- Action item
The listing below contains a span that opens with the line containing "strands := tset" and closes with the line containing "Goes (.weightMessage q)". Return that span exactly.

- Supplied data
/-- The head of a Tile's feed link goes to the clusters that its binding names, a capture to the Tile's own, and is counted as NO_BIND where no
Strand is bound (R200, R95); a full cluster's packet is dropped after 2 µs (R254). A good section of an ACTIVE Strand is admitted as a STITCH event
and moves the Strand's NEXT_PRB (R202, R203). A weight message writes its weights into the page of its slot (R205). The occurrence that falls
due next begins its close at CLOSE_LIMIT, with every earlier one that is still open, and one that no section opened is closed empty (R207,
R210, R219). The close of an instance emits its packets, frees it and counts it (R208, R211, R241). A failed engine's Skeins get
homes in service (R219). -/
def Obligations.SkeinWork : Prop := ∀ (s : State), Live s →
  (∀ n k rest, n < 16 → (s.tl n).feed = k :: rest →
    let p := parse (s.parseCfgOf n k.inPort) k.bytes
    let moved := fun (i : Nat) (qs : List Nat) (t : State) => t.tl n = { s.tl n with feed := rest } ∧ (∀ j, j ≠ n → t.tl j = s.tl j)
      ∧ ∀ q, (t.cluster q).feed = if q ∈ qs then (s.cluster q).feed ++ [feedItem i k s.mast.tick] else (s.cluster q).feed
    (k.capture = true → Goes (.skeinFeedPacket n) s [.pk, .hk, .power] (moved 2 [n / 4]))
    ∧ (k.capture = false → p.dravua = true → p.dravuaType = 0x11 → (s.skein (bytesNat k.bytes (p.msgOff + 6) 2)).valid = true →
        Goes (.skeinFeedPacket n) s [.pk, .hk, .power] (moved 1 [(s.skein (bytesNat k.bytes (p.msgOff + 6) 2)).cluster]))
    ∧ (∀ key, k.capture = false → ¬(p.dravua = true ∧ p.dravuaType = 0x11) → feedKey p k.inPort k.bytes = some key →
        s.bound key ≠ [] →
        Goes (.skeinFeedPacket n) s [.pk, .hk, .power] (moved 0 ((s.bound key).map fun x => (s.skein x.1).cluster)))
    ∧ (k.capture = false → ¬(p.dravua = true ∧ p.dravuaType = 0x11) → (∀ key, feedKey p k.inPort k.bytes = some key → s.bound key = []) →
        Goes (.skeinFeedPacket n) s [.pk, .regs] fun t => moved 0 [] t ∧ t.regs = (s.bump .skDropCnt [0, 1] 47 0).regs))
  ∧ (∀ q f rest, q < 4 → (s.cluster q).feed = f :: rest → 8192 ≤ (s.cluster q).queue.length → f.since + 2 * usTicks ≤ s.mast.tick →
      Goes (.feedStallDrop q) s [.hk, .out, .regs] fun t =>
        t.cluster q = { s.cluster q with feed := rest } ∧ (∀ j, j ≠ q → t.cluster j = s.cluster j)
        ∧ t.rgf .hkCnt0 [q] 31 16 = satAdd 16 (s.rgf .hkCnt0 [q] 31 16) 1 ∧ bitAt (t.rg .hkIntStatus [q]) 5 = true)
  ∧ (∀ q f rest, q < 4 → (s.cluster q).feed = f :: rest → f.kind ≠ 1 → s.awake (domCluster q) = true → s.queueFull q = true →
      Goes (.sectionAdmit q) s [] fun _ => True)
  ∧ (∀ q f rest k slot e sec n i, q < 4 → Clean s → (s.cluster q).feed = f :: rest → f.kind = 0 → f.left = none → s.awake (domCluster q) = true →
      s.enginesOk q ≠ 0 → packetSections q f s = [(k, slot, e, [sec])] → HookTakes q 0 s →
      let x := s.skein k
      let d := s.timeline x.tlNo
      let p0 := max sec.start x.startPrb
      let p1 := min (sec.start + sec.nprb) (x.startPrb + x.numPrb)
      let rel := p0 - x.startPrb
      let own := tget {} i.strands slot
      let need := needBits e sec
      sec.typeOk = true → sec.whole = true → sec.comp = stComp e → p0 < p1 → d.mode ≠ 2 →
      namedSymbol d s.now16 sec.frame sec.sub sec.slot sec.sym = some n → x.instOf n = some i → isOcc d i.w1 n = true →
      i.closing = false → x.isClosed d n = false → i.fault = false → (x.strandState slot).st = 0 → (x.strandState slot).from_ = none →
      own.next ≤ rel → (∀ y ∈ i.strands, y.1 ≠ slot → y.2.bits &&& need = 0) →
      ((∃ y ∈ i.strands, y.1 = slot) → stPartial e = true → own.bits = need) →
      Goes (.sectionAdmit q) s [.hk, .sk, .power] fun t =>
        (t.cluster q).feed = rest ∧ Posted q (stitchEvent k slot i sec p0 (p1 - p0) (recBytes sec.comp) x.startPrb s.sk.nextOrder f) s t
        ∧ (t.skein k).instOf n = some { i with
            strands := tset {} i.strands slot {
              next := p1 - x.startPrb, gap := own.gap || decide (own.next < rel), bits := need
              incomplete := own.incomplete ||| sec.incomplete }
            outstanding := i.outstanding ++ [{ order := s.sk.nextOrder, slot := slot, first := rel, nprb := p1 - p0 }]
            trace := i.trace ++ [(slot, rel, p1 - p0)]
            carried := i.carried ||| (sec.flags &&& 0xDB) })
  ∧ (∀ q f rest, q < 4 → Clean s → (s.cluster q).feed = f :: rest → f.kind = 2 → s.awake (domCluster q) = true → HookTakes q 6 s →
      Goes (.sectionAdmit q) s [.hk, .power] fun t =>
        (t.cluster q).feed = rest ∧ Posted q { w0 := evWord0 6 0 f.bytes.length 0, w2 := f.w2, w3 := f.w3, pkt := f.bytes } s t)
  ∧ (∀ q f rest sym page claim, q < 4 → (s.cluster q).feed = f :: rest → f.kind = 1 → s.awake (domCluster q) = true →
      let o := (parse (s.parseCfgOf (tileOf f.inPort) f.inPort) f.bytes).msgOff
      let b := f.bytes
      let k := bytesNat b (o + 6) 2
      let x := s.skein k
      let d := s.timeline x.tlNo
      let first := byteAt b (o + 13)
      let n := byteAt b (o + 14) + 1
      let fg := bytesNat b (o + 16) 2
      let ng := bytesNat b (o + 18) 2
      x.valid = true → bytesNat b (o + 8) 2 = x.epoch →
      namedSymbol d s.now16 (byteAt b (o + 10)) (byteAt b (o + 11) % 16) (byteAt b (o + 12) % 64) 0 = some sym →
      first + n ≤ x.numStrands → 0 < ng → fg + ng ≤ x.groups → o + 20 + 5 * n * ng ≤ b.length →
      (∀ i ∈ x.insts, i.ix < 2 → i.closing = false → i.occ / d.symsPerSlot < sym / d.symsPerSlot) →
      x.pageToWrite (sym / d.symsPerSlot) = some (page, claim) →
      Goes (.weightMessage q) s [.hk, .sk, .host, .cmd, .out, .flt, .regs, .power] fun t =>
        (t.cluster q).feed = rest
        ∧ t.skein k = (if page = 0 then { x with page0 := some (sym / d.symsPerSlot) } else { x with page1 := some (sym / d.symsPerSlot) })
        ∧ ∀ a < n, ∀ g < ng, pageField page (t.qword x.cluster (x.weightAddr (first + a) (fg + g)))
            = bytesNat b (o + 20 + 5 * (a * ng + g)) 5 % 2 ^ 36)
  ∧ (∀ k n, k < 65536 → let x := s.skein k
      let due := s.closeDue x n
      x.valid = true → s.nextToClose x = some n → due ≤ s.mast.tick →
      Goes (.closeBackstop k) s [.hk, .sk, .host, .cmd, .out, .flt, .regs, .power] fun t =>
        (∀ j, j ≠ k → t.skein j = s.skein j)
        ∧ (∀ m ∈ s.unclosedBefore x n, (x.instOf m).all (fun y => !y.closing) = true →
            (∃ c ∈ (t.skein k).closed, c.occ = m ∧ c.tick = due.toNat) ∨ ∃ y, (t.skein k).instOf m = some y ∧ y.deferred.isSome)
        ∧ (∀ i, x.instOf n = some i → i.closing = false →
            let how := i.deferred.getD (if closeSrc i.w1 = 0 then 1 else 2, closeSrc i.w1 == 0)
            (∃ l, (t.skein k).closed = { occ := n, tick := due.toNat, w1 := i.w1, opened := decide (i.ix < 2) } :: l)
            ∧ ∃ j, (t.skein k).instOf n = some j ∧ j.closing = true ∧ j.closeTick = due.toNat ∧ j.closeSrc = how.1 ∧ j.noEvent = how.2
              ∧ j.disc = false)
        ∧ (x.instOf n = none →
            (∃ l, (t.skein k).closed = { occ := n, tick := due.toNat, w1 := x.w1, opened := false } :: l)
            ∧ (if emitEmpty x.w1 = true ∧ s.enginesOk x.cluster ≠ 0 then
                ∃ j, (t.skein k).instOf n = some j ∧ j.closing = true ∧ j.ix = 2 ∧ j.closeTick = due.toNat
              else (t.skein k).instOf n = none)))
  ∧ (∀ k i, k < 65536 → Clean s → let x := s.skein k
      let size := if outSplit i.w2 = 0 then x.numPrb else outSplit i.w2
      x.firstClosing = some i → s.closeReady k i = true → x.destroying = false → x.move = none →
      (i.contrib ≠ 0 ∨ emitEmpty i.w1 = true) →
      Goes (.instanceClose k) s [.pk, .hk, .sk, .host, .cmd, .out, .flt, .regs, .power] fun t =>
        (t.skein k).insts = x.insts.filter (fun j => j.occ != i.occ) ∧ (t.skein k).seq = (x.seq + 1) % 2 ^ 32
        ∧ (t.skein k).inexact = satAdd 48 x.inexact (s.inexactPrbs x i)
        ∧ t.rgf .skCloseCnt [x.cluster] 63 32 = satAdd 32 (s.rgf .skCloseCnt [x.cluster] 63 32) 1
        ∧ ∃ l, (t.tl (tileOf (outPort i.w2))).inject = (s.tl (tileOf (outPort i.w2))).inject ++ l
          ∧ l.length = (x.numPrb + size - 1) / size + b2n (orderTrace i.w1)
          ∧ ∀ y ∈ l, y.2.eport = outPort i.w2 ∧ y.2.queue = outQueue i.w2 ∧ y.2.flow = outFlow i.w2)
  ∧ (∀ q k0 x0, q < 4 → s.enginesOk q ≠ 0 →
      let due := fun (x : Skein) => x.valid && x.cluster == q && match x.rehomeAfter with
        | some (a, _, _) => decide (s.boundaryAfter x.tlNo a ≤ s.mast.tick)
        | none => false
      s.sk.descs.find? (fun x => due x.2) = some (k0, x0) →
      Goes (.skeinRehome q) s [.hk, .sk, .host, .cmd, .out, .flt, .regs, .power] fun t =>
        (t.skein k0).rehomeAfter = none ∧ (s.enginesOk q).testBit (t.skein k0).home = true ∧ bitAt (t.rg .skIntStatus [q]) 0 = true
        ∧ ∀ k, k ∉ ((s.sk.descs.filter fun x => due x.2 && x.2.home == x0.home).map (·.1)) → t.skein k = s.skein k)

- Solution below
            strands := tset {} i.strands slot {
              next := p1 - x.startPrb, gap := own.gap || decide (own.next < rel), bits := need
              incomplete := own.incomplete ||| sec.incomplete }
            outstanding := i.outstanding ++ [{ order := s.sk.nextOrder, slot := slot, first := rel, nprb := p1 - p0 }]
            trace := i.trace ++ [(slot, rel, p1 - p0)]
            carried := i.carried ||| (sec.flags &&& 0xDB) })
  ∧ (∀ q f rest, q < 4 → Clean s → (s.cluster q).feed = f :: rest → f.kind = 2 → s.awake (domCluster q) = true → HookTakes q 6 s →
      Goes (.sectionAdmit q) s [.hk, .power] fun t =>
        (t.cluster q).feed = rest ∧ Posted q { w0 := evWord0 6 0 f.bytes.length 0, w2 := f.w2, w3 := f.w3, pkt := f.bytes } s t)
  ∧ (∀ q f rest sym page claim, q < 4 → (s.cluster q).feed = f :: rest → f.kind = 1 → s.awake (domCluster q) = true →
      let o := (parse (s.parseCfgOf (tileOf f.inPort) f.inPort) f.bytes).msgOff
      let b := f.bytes
      let k := bytesNat b (o + 6) 2
      let x := s.skein k
      let d := s.timeline x.tlNo
      let first := byteAt b (o + 13)
      let n := byteAt b (o + 14) + 1
      let fg := bytesNat b (o + 16) 2
      let ng := bytesNat b (o + 18) 2
      x.valid = true → bytesNat b (o + 8) 2 = x.epoch →
      namedSymbol d s.now16 (byteAt b (o + 10)) (byteAt b (o + 11) % 16) (byteAt b (o + 12) % 64) 0 = some sym →
      first + n ≤ x.numStrands → 0 < ng → fg + ng ≤ x.groups → o + 20 + 5 * n * ng ≤ b.length →
      (∀ i ∈ x.insts, i.ix < 2 → i.closing = false → i.occ / d.symsPerSlot < sym / d.symsPerSlot) →
      x.pageToWrite (sym / d.symsPerSlot) = some (page, claim) →
      Goes (.weightMessage q) s [.hk, .sk, .host, .cmd, .out, .flt, .regs, .power] fun t =>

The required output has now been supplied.